Since photography is a technical and process-oriented medium, I will give a few details of those things. I work in both digital and film formats. For digital, a Sony A7iii is the current choice. For film the choice breaks down to a Nikon F100 for slower black and white or color films, and a Nikon 
FE2 for faster films, handheld. For medium format film I use a Bronica S2, although rarely.

Film is sometimes flat-bed scanned with a fluid-mounting system. But more often it is  “camera scanned,” using a system from Negative Supply and Negative Lab Pro software. Although I can develop my own black and white film, more recently I have been using Ilford XP2 developed at a local lab like my color film.

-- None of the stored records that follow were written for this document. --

def ScaledFmt.emax : ScaledFmt → Int
  | .f8a => 15 | .f8b => 8 | .int8 => 6 | .dp8 => 0

/-- floor(log2) of a non-zero finite magnitude. -/
def FVal.log2 : FVal → Int
  | .fin _ m e => (m.log2 : Int) + e
  | _ => 0

/-- The larger of two finite magnitudes' floor(log2), none for zeros and non-finite values. -/
def maxLog2 (vs : List FVal) : Option Int :=
  vs.foldl (fun acc v => match v with
    | .fin _ 0 _ => acc
    | .fin .. => match acc with
      | none => some v.log2
      | some a => some (max a v.log2)
    | _ => acc) none

/-- The scale byte R44 chooses for a block. -/
def chooseScale (f : ScaledFmt) (vs : List FVal) : Nat :=
  if vs.any FVal.isNan then 0xFF
  else match maxLog2 vs with
    | none => 127
    | some l => (min (max (l - f.emax + 127) 0) 254).toNat

/-- One element rounded into a scaled format, its value already divided by the scale (R44, R45). -/
def ScaledFmt.round (f : ScaledFmt) (mode : Rm) (fzn : Bool) (v : FVal) : Nat × FFlags :=
  match f with
  | .f8a => FFmt.f8a.round mode fzn v
  | .f8b => FFmt.f8b.round mode fzn v
  | .int8 => roundToInt mode 8 v
  | .dp8 => dp8Round mode v

/-- The byte every element of a NaN block is written as (R44). -/
def ScaledFmt.zeroByte : ScaledFmt → Nat
  | .dp8 => 0x77
  | _ => 0

/-- A typed store's block: the scale byte, the element bytes in order, and the flags (R44). -/
def encodeBlock (f : ScaledFmt) (mode : Rm) (fzn : Bool) (vs : List FVal) : Nat × List Nat × FFlags :=
  let e := chooseScale f vs
  if e = 0xFF then
    (0xFF, vs.map fun _ => f.zeroByte, flagIf (vs.any FVal.isSignalling) FFlags.nv)
  else
    let rs := vs.map fun v => f.round mode fzn (v.scale (127 - (e : Int)))
    (e, rs.map Prod.fst, rs.foldl (fun acc r => acc ||| r.2) 0#7)

end Sys2Proof.Machine
end

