/-- An atomic on `n` bytes at a scope's point of coherence, as one step (R90, R311): `f` gives the new value, or none
where nothing is written. `lends` says that the read half takes a lease and raises PTS, as AMO's and CAS's do and RED's
does not. The old value, the PTS it gives, and whether the bytes were uncorrectable (nothing is then performed, R313). -/
def atomic (a : Agent) (t : Site) (scope : Scope) (n pts : Nat) (lends : Bool) (f : Nat → Option Nat) :
    Mach (Nat × Nat × Bool) := do
  let levels := a.levels t
  let poc := a.poc t scope
  pushOwn a t poc
  match levels.drop poc with
  | [] =>
    let h ← homeOf a t .settled
    let off := t.key - h.key
    arrive a h off n true
    let s ← get
    if 0 < s.badBits h.size (h.base + off) n then return (0, pts, true)
    let old := s.num (h.base + off) n
    let (wts, _) := s.homeTimes h
    let read := if lends then max pts wts else pts
    match f old with
    | none =>
      let u ← homeServe h pts (if lends then some a.lease else none)
      refreshBelow (levels.take poc) t.key h.key u
      return (old, read, false)
    | some v =>
      let bs := bytesOfNat n v
      let w ← homePut h off bs read
      overwriteBelow (levels.take poc) t.key bs
      refreshGrain (levels.take poc) h.key (← homeServe h 0 none)
      return (old, if lends then w else pts, false)
  | p :: up =>
    -- the read half takes its lease here, the copy being renewed first where its limit is passed (R84)
    let (base, c) ← serve a t .settled pts (if lends then some a.lease else none) (p :: up) false
    let off := t.key - base
    if 0 < bits c.bad off n then return (0, pts, true)
    let old := numAt c.data off n
    let read := if lends then max pts c.wts else pts
    match f old with
    | none =>
      refreshBelow (levels.take poc) t.key base c
      return (old, read, false)
    | some v =>
      let bit := if p < 65536 then a.ccBit else a.dieBit
      let bs := bytesOfNat n v
      let c := c.dirtied off bs bit read
      modify fun s => s.putCopy p base c
      overwriteBelow (levels.take poc) t.key bs
      refreshGrain (levels.take poc) base c
      return (old, read, false)

/-- A PREF of a grain (R251): filled or renewed as a weak load would, waiting its turn at the home with it; with no effect where the load
would trap or be held. -/
def prefetch (a : Agent) (t : Site) (pts : Nat) : Mach Unit := do
  let s ← get
  tryCatch (do
    let levels := a.levels t
    let brine := match levels with
      | [] => true
      | _ => [32, 128, 512].any fun z => (s.brine.find (t.key / z * z)).isSome
    if brine then set s
    else
      let _ ← serve a t .read pts (some a.lease) levels true)
    fun e => match e with
      | .hold (.slice ..) | .hold (.booth ..) => throw e
      | _ => set s

end Sys2Proof.Machine
end

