-- ==== Sys2Proof/Machine/Engines.lean ====
section
/-!
DEFINITION. Engine commands and messages: COPY, COPY2, GATH (R295 to R301), COLL (R302 to R305), SLCALL and SLPUSH (R306,
R307), DEPO (R328), and their completions (R94, R297, R298, R308).
-/
namespace Sys2Proof.Machine

/-! ## Commands at the core (R192, R193, R295) -/

/-- The register a field of the engine layout names (R192). -/
def engReg (r : EngReg) : XReg := Fin.ofNat 64 (16 + r.val)

/-- A command's local side as a space. -/
def sideSpace : LocalSide → Option Space
  | .none => none
  | .sp => some .sp
  | .cw => some .cw
  | .ds => some .ds

/-- Commands a core may have outstanding (R295). -/
def commandLimit : Nat := 16

/-- The engine commands (R295). -/
def isCommand : Instr → Bool
  | .copy .. | .copyIn .. | .copy2 .. | .gath .. | .slcall .. => true
  | .collAllred .. | .collRed .. | .collBcast .. | .collAllgath .. | .collRedscat .. => true
  | _ => false

/-- Commands of a core in flight: operations, calls that wait at sluice cores or run there, and commands that are complete in the
core's pipe or on their way out of it. -/
def State.outstanding (s : State) (core : Nat) : Nat :=
  let mine := fun (c : SluiceCall) => c.caller == BitVec.ofNat 64 (s.coreIdWord core)
  (s.ops.filter fun o => o.2.core == core).length +
    s.cores.foldl (fun n e => n + (e.2.calls.filter mine).length + (e.2.running.any mine).toNat) 0 +
    ((s.pipe core).packets.filter fun q => isCommand q.instr && q.executed && q.fault.isNone).length +
    ((s.core core).outbound.filter fun o => isCommand o.packet.instr).length

/-- A command waits while 16 are outstanding. -/
def commandRoom : Mach Unit := beforeSeal do
  let s ← get
  if commandLimit ≤ s.outstanding s.cur.1 then throw .retry

/-- `.acq` (R94): earlier accesses of the context reach the scope before the command leaves. The PTS the operation takes. -/
def acquireFor (ord : MemOrder) : Mach Nat := do
  if ord.acq then
    releaseMine ord.scope
    return (← me).pts
  else return 0

/-- An operation of the running context, not yet entered. -/
def newOp (kind : EngKind) (dst src ph : Dword) (count : Nat) (desc : List Byte) (side : LocalSide) (ord : MemOrder)
    (pts : Nat) : Mach EngOp := do
  let s ← get
  let c := s.me
  let launch := c.launchid.toNat
  return {
    kind := kind, core := s.cur.1, ctx := s.cur.2, unit := c.unitid, launch := launch,
    job := ((s.launches.find launch).map (·.job)).getD 0, dst := dst, src := src, count := count, desc := desc, side := side,
    ord := ord, ph := ph, pts := pts, lease := c.lease.toNat, secure := s.secure s.cur.1, ring := none, published := true,
    word := 0#64, moved := false, joined := false, timeout := c.bartmo.toNat % 2 ^ 32 }

/-- The command leaves: its operation is entered, and a step of it is due. -/
def issue (o : EngOp) (first : Instr) : Mach Unit := do
  let (n, s) := (← get).addOp o
  set (s.due first n)

/-- A `.sp` descriptor read at the core (R295): its bytes. -/
def readDescriptor (off : Dword) (n : Nat) : Mach (List Byte) := readAhead do
  alignCheck off 16
  check (off.toNat + n ≤ 2 ^ 18) 0x06 off
  let (bs, bad) ← fetchBytes .sp off off n
  check (!bad) 0x0E off
  return bs

/-- The four operands of a command. -/
def commandOperands (dst src cnt ph : EngReg) : Mach (Dword × Dword × Dword × Dword) := do
  return (← readX (engReg dst), ← readX (engReg src), ← readX (engReg cnt), ← readX (engReg ph))

/-- A local side within its extent (R10, R299). -/
def localExtent (side : LocalSide) (off : Dword) (n : Nat) (write : Bool) : Mach Unit := beforeSeal do
  let s ← get
  match sideSpace side with
  | none => pure ()
  | some space =>
    match extentCause s s.cur.1 space off.toNat n write with
    | none => pure ()
    | some cause => trap cause off

/-- COPY (R299): from a local space or global memory to global memory. -/
def execCopy (dst src cnt ph : EngReg) (ord : MemOrder) (side : LocalSide) (s : State) : Out :=
  finishArith (do
    let (d, x, n, p) ← commandOperands dst src cnt ph
    check (n.toNat < 2 ^ 32) 0x06 n
    localExtent side x n.toNat false
    let _ ← checkHandle p
    commandRoom
    leave
    let pts ← acquireFor ord
    issue (← newOp .copy d x p n.toNat [] side ord pts) .engineCompletion
    pins) s

/-- COPY.in (R299): to a local space, or to a ring, whose slot is reserved. -/
def execCopyIn (dst src cnt ph : EngReg) (ord : MemOrder) (side : LocalSide) (s : State) : Out :=
  finishArith (do
    let (d, x, n, p) ← commandOperands dst src cnt ph
    check (n.toNat < 2 ^ 32) 0x06 n
    if side == .sp && d.msb then
      let h : Ring := Fin.ofNat 16 d.toNat
      check (bits d.toNat 4 59 == 0) 0x0B (handleVal h)
      let r ← readyHandle h
      let core ← myCore
      beforeSeal (do check (n.toNat ≤ r.slot && 1 ≤ (← get).roomOf core r) 0x0B (handleVal h))
      let _ ← checkHandle p
      commandRoom
      commitWrites [.reserved h 1]
      leave
      let pts ← acquireFor ord
      let o ← newOp .copyIn d x p n.toNat [] side ord pts
      issue { o with ring := some (r.off, r.pres, r.slotAt r.pres.toNat 0), published := false } .engineCompletion
    else
      localExtent side d n.toNat true
      let _ ← checkHandle p
      commandRoom
      leave
      let pts ← acquireFor ord
      issue (← newOp .copyIn d x p n.toNat [] side ord pts) .engineCompletion
    pins) s

/-- What COPY2, GATH and COLL share: a descriptor in the scratchpad. -/
def describedCommand (kind : EngKind) (bytes : Nat) (first : Instr) (dst src cnt ph : EngReg) (ord : MemOrder)
    (side : LocalSide) : Mach Unit := do
  let (d, x, n, p) ← commandOperands dst src cnt ph
  let desc ← readDescriptor n bytes
  let _ ← checkHandle p
  commandRoom
  leave
  let pts ← acquireFor ord
  issue (← newOp kind d x p 0 desc side ord pts) first
  pins
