/-- VSTT (R270): the lanes encoded into the page's format. -/
def execVstt (vd : VReg) (base : XReg) (off : BitVec 7) (s : State) : Out :=
  finishArith (do
    let ea := (← readX base) + BitVec.ofNat 64 off.toNat
    let v := (← me).getV vd
    let p ← typedPlace ea .write
    let m ← flushMode
    let m := { m with rm := (((← me).fpMode).map (·.rm)).getD .rne }
    grantBytes .global p.first ea p.count
    let (e, badE) ← if p.sub then fetchBytes .global p.block ea 1 else pure ([], false)
    check (!badE) 0x0E ea
    probeBytes .global p.first ea p.count
    let vals := (List.finRange 16).map fun i => m.read .fp32 v[i].toNat
    let free ← modifyGet State.takeFree
    let (bs, flags) :=
      if p.fmt = .dp8s then encodeSparse m vals (Config.freeDword free).toNat
      else if p.sub then
        let scale := if natOfBytes e = 0xFF then 127 else natOfBytes e
        let rs := vals.map fun x => p.fmt.scaledFmt.round m.rm m.fzn (x.scale (127 - (scale : Int)))
        (rs.map fun r => BitVec.ofNat 8 r.1, rs.foldl (fun acc r => acc ||| r.2) 0#7)
      else if p.scaled then
        let r := encodeBlock p.fmt.scaledFmt m.rm m.fzn vals
        (BitVec.ofNat 8 r.1 :: r.2.1.map (BitVec.ofNat 8), r.2.2)
      else
        let rs := (List.finRange 16).map fun i => encodeElement m p.fmt v[i].toNat
        (rs.flatMap fun r => bytesOfNat p.fmt.bytes r.1, rs.foldl (fun acc r => acc ||| r.2) 0#7)
    raiseFlags flags
    leaveWith [{ space := some .global, ea := p.first, bytes := bs.map some }]
    performStore .global p.first bs
    pins) s

end Sys2Proof.Machine
end

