/-- The home of the first byte a sealed effect stores, where its access waits when its page can no longer be reached. -/
def State.homeOfSpans (s : State) (q : Packet) : Nat × Dword :=
  match q.spans with
  | [] => (0, 0#64)
  | x :: _ => (((route s x.ea).map Loc.place).getD 0, x.ea)

/-- A sealed effect on its way is no longer: it goes again when what it waits for has ended. -/
def State.unsent (s : State) (core ctx seq : Nat) : State :=
  let x := s.core core
  s.setCore core { x with outbound := x.outbound.map fun o =>
    if o.packet.ctx = ctx && o.packet.seq = seq then { o with sent := false } else o }

/-- Performs a sealed effect; `also` are packets merged into it. An access that must wait waits with its packet; an atomic that finds its
bytes uncorrectable answers 0 and its context traps at the next instruction (R313); an access of a sluice program that the net pool
refuses is not performed, and its call records that (R115). What becomes of a sealed access that can no longer be performed the manual
does not say: where its page is gone since its checks, it waits there with its fault record written, until the page is back (R248,
R374); where its home refuses it for another cause, an exhausted net pool among them, it waits at its home, and is tried again there
(DESIGN CHOICE: assumption log, entry 16). Whether it is performed. -/
def State.performOut (s : State) (core : Nat) (o : Outbound) (also : List (Nat × Nat × Nat)) : Bool × State :=
  let q := o.packet
  let k := ctxKey core q.ctx
  let who := Asker.packet core q.ctx q.seq also
  let done := fun (s : State) => also.foldl (fun (s : State) a => s.outDone a.1 a.2.1 a.2.2) (s.outDone core q.ctx q.seq)
  match s.ranEffect core o with
  | none => (false, s)
  | some r =>
    let t := r.state
    match r.run.raised with
    | none | some .checked => (true, done (t.settleOut core q (o.view.effectView (s.ctxAt k) q.instr) r.ctx))
    | some .retry => (false, s.unsent core q.ctx q.seq)
    | some (.hold w) =>
      let c := t.ctxAt k
      (false, (t.setCtxAt k { c with pts := max c.pts r.ctx.pts }).addWait w who)
    | some (.trapAfter cause v) =>
      let t := (done (t.fillAnswer core q.ctx q.seq 0#64 none)).drainPan k
      (true, t.takeTrap k cause (t.ctxAt k).pc v)
    | some (.notPresent gva _ home fetch write) =>
      if t.faultQueueFull home then (false, t.addWait (.home home gva) who)
      else
        let t := t.faultRecord home gva 1 fetch write (if isArith core then coreId core else 0) (faultDie core) q.ctx 0#64
        (false, t.addWait (.absent home gva) who)
    | some (.trap cause _) =>
      if cause = 0x07 && isSluice core then
        let (i, t) := t.takeFree
        (true, done ((t.noteRefused core).fillAnswer core q.ctx q.seq (Config.freeDword i) none))
      else
        let (home, gva) := s.homeOfSpans q
        (false, t.addWait (.home home gva) who)

/-! ## When it goes (R77, R79, R81) -/

/-- Whether an effect stores to the core's scratchpad or to a lane slice. -/
def Packet.storesNear (q : Packet) : Bool := q.spans.any fun x => x.space == some .sp || x.space.isNone

/-- Whether nothing older of its context keeps a sealed effect in its core: a release waits for all of it, a strong write for strong
ones, FENCE.sp for near stores (R315), an update for updates, which are applied in program order (R103), a push for pushes (R307), and
any for those that store a byte it stores. -/
def State.clearToGo (s : State) (core : Nat) (o : Outbound) : Bool :=
  let older := (s.outboundOf core o.packet.ctx).filter fun r => r.packet.seq < o.packet.seq
  let keys := fun (r : Outbound) => (r.packet.spans.flatMap fun x => x.keys s core).map Prod.fst
  if isReleasing o.packet.instr then older.isEmpty
  else if isFenceSp o.packet.instr then older.all fun r => !r.packet.storesNear
  else if isBupd o.packet.instr && older.any fun r => isBupd r.packet.instr then false
  else if isSlpush o.packet.instr && older.any fun r => isSlpush r.packet.instr then false
  else
    let mine := keys o
    !(older.any fun r => (isStrongWrite r.packet.instr && isStrongWrite o.packet.instr) || (keys r).any mine.contains)

/-- The step by which a sealed effect of some kinds is performed: the cluster cache accepts a weak store, a fence makes its release, a
holder applies an update. -/
def stepOf (i : Instr) : Option Instr :=
  if isGlobalStore i then some .weakStoreAccept
  else if isRelease i then some .release
  else if isBupd i then some .bupdApply
  else none

/-- The slice or the booth core's queue at which a sealed effect waits for its turn, where it goes to its home (R88, R93). -/
def State.waitAtHome (s : State) (core : Nat) (o : Outbound) : Option Wait :=
  match homeAccess o.view o.packet.instr with
  | none => none
  | some (gva, scope) =>
    if scope != .mod && scope != .sys then none
    else match route s gva with
      | none => none
      | some l =>
        match leafOf s l with
        | none => some (.home l.place gva)
        | some e =>
          if l.bridge then some (.booth l.home (boothQueue gva) gva)
          else
            let z := 32 * 4 ^ pteGrain e.pte.toNat
            let off := ((leafPage e.pte.toNat).2 + l.off % e.size) / z * z
            let a := s.coreAgent (ctxKey core o.packet.ctx)
            some (.slice l.home (sliceOf off) (a.portAt l.home (sliceOf off)) (s.admittance l.home (l.key / z * z) off z (pteClass e.pte.toNat)))

/-- A sealed effect is on its way. -/
def State.markSent (s : State) (core : Nat) (o : Outbound) : State :=
  let x := s.core core
  s.setCore core { x with outbound := x.outbound.map fun r => if r = o then { r with sent := true } else r }

/-- A sealed effect goes, where nothing keeps it: on its way to a step or its home, or at once. -/
def State.trySend (s : State) (core : Nat) (o : Outbound) : State :=
  if o.sent || !(s.core core).outbound.contains o || !s.clearToGo core o then s
  else match stepOf o.packet.instr with
    | some i => (s.markSent core o).due i core o.packet.ctx
    | none =>
      match s.waitAtHome core o with
      | some w => (s.markSent core o).addWait w (.packet core o.packet.ctx o.packet.seq [])
      | none => ((s.markSent core o).performOut core { o with sent := true } []).2

/-- Whatever of a context may go, goes, the oldest first. -/
def State.sendMore (s : State) (core n : Nat) : State :=
  (s.outboundOf core n).foldl (fun (s : State) o => s.trySend core o) s

/-- Performs the sealed effect of a number, and lets those go that waited for it. -/
def State.performSeq (s : State) (core ctx seq : Nat) (also : List (Nat × Nat × Nat)) : State :=
  match (s.outboundOf core ctx).find? fun o => o.packet.seq == seq with
  | none => s
  | some o =>
    match s.performOut core o also with
    | (false, s) => s
    | (true, s) => also.foldl (fun (s : State) a => s.sendMore a.1 a.2.1) (s.sendMore core ctx)

/-- Performs the oldest effect on its way from a context that is of a kind, or sends one that is still to go. -/
def State.performOldest (s : State) (kind : Instr → Bool) : State :=
  let core := s.subject.place
  let n := s.subject.index
  match (s.outboundOf core n).find? fun o => o.sent && kind o.packet.instr with
  | none => s.sendMore core n
  | some o => s.performSeq core n o.packet.seq []

/-- WEAK_STORE_ACCEPT (R89): the cluster cache accepts the oldest weak store on its way from the context in the index. -/
def execWeakStoreAccept (s : State) : Out := event (modify fun s => s.performOldest isGlobalStore) s

/-- RELEASE (R79): the release of a sealed fence is performed; every earlier effect of its context has been. -/
def execRelease (s : State) : Out := event (modify fun s => s.performOldest isRelease) s

/-- BUPD_APPLY (R103, R317): the oldest sealed update on its way from the context in the index reaches its holder, after a recall
perhaps, and is applied. -/
def execBupdApply (s : State) : Out := event (modify fun s => s.performOldest isBupd) s

/-! ## At the home (R72, R88, R92, R93) -/

/-- An access whose turn it is goes on, with what it has been admitted with. -/
def State.retryNow (s : State) (who : Asker) (pass : List Admission) : State := { s with turns := .retry who pass :: s.turns }

/-- Whether an address lies in a row that is open (R72). -/
def DieSt.rowOpen (x : DieSt) (channel a : Nat) : Bool :=
  (x.rows.get [] channel).any fun b => Config.dramBank b == Config.dramBank a && Config.dramRow b == Config.dramRow a

/-- The request that a DRAM bank serves next: a hit in its open row before older ones, but none that arrived after one that has waited
256 cycles (R72). -/
def DieSt.nextAt (x : DieSt) (channel : Nat) (bank : List DramReq) : Option DramReq :=
  let fair := match bank.findIdx? fun r => r.aged with
    | none => bank
    | some i => bank.take (i + 1)
  (fair.find? fun r => x.rowOpen channel r.req.adm.off).orElse fun _ => fair.head?

/-- A DRAM channel serves a request; the value picks the bank, by one of the requests that wait. -/
def State.serveDram (s : State) (d channel pick : Nat) : State :=
  let x := s.die d
  let all := x.dram.get [] channel
  match all[pick % all.length]? with
  | none => s
  | some r =>
    match x.nextAt channel (all.filter fun q => Config.dramBank q.req.adm.off == Config.dramBank r.req.adm.off) with
    | none => s
    | some w =>
      let s := s.setDie d { x with dram := x.dram.put channel (all.erase w) }
      let s := if all.length ≤ 1 then s else s.dueAt .homeRequest { Subject.nothing with place := d, index := channel, flag := true }
      s.retryNow w.req.who (w.req.got ++ [w.req.adm])

/-- The requests of a slice that compete: its oldest one, and those for its grain that arrived in the cycle in which it did (R72, R88). One
that has lost a competition has its place and competes no more. -/
def DieSt.competing (x : DieSt) (slice : Nat) : List HomeReq :=
  match x.reqs.get [] slice with
  | [] => []
  | q :: r => q :: if q.lost then [] else r.filter fun p => p.adm.key == q.adm.key && p.cycle == q.cycle && !p.lost

/-- How far a port stands from a slice's priority pointer. -/
def portRank (pointer port : Nat) : Nat := (port + 8 - pointer % 8) % 8

/-- The first of some requests in port order from a slice's priority pointer (R88). -/
def portWinner (pointer : Nat) (q : HomeReq) (rest : List HomeReq) : HomeReq :=
  rest.foldl (fun w r => if portRank pointer r.port < portRank pointer w.port then r else w) q

/-- The losers of a competition in the order in which they are performed: port order from the pointer, those of one port as they stand
(R88). -/
def portOrder (pointer : Nat) (losers : List HomeReq) : List HomeReq :=
  (List.range 8).flatMap fun k => losers.filter fun r => portRank pointer r.port == k

/-- Who is logged as the winner of a competition: a core, the die's NI otherwise (R403). -/
def State.winnerOf (s : State) (home : Nat) (who : Asker) : Nat × Nat :=
  match who with
  | .ctx core n | .packet core n _ _ | .load core n _ | .fetch core n => (s.coreIdWord core, s.sstepOf (s.ctxAt (ctxKey core n)).launchid.toNat)
  | .op n => match s.ops.find n with
    | some o => (s.coreIdWord o.core, s.sstepOf o.launch)
    | none => (0, 0)
  | .step _ => (home * 2 ^ 8, 0)

/-- An L2 slice takes one request for a grain; where several compete the losers are the next in their order, the pointer moves on and the
replay log takes the winner (R88, R403). One for a grain that the slice does not have waits for the DRAM. -/
def State.serveSlice (s : State) (d slice : Nat) : State :=
  let x := s.die d
  let pointer := x.pointers.get 0 slice
  match x.competing slice with
  | [] => s
  | q :: rest =>
    let w := portWinner pointer q rest
    let all := q :: rest
    let losers := portOrder pointer (all.erase w)
    let reqs := losers.map (fun r => { r with lost := true }) ++ (x.reqs.get [] slice).filter fun r => !all.contains r
    let y := { x with
      reqs := x.reqs.put slice reqs, cycles := x.cycles.put slice (x.cycles.get 0 slice + 1), pointers := if rest.isEmpty then x.pointers else x.pointers.put slice ((w.port + 1) % 8) }
    let s := s.setDie d y
    let s := if reqs.isEmpty then s else s.due .homeRequest d slice
    let s := if rest.isEmpty then s else
      let (core, sstep) := s.winnerOf d w.who
      s.logEntry d 0 w.port core sstep (siteOfKey w.adm.key).gva
    if s.holdsGrain d w.adm.off w.adm.size then s.retryNow w.who (w.got ++ [w.adm])
    else
      let x := s.die d
      (s.setDie d { x with dram := x.dram.put slice (x.dram.get [] slice ++ [{ req := w, aged := false }]) }).dueAt .homeRequest
        { Subject.nothing with place := d, index := slice, flag := true }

I do not make prints in a darkroom. Prints are made on one of two printers from digital files: Epson Artisan 1430, and Epson Surecolor P800. The 1430 is modified to print with Jon Cone’s Piezography system. Per Jon, “Piezography is the highest-quality, and most-archival, digital black and white ink printing system ever invented” yielding tens of thousands of rich gray tones. For my black and white work I primarily use the Special Edition ink set, defined as follows: “Special Edition split-tones to display crisp neutral highlights that melds into selenium which melds into detailed Carbon shadows.”

Papers I use are Moab Somerset Museum Rag, Canson Rag Photographique and Canson Baryta Photographique II Matt. I also sometimes print on Reich CT Inkjet vellum, which yields a delicate translucent print with tones reminiscent of a platinum print.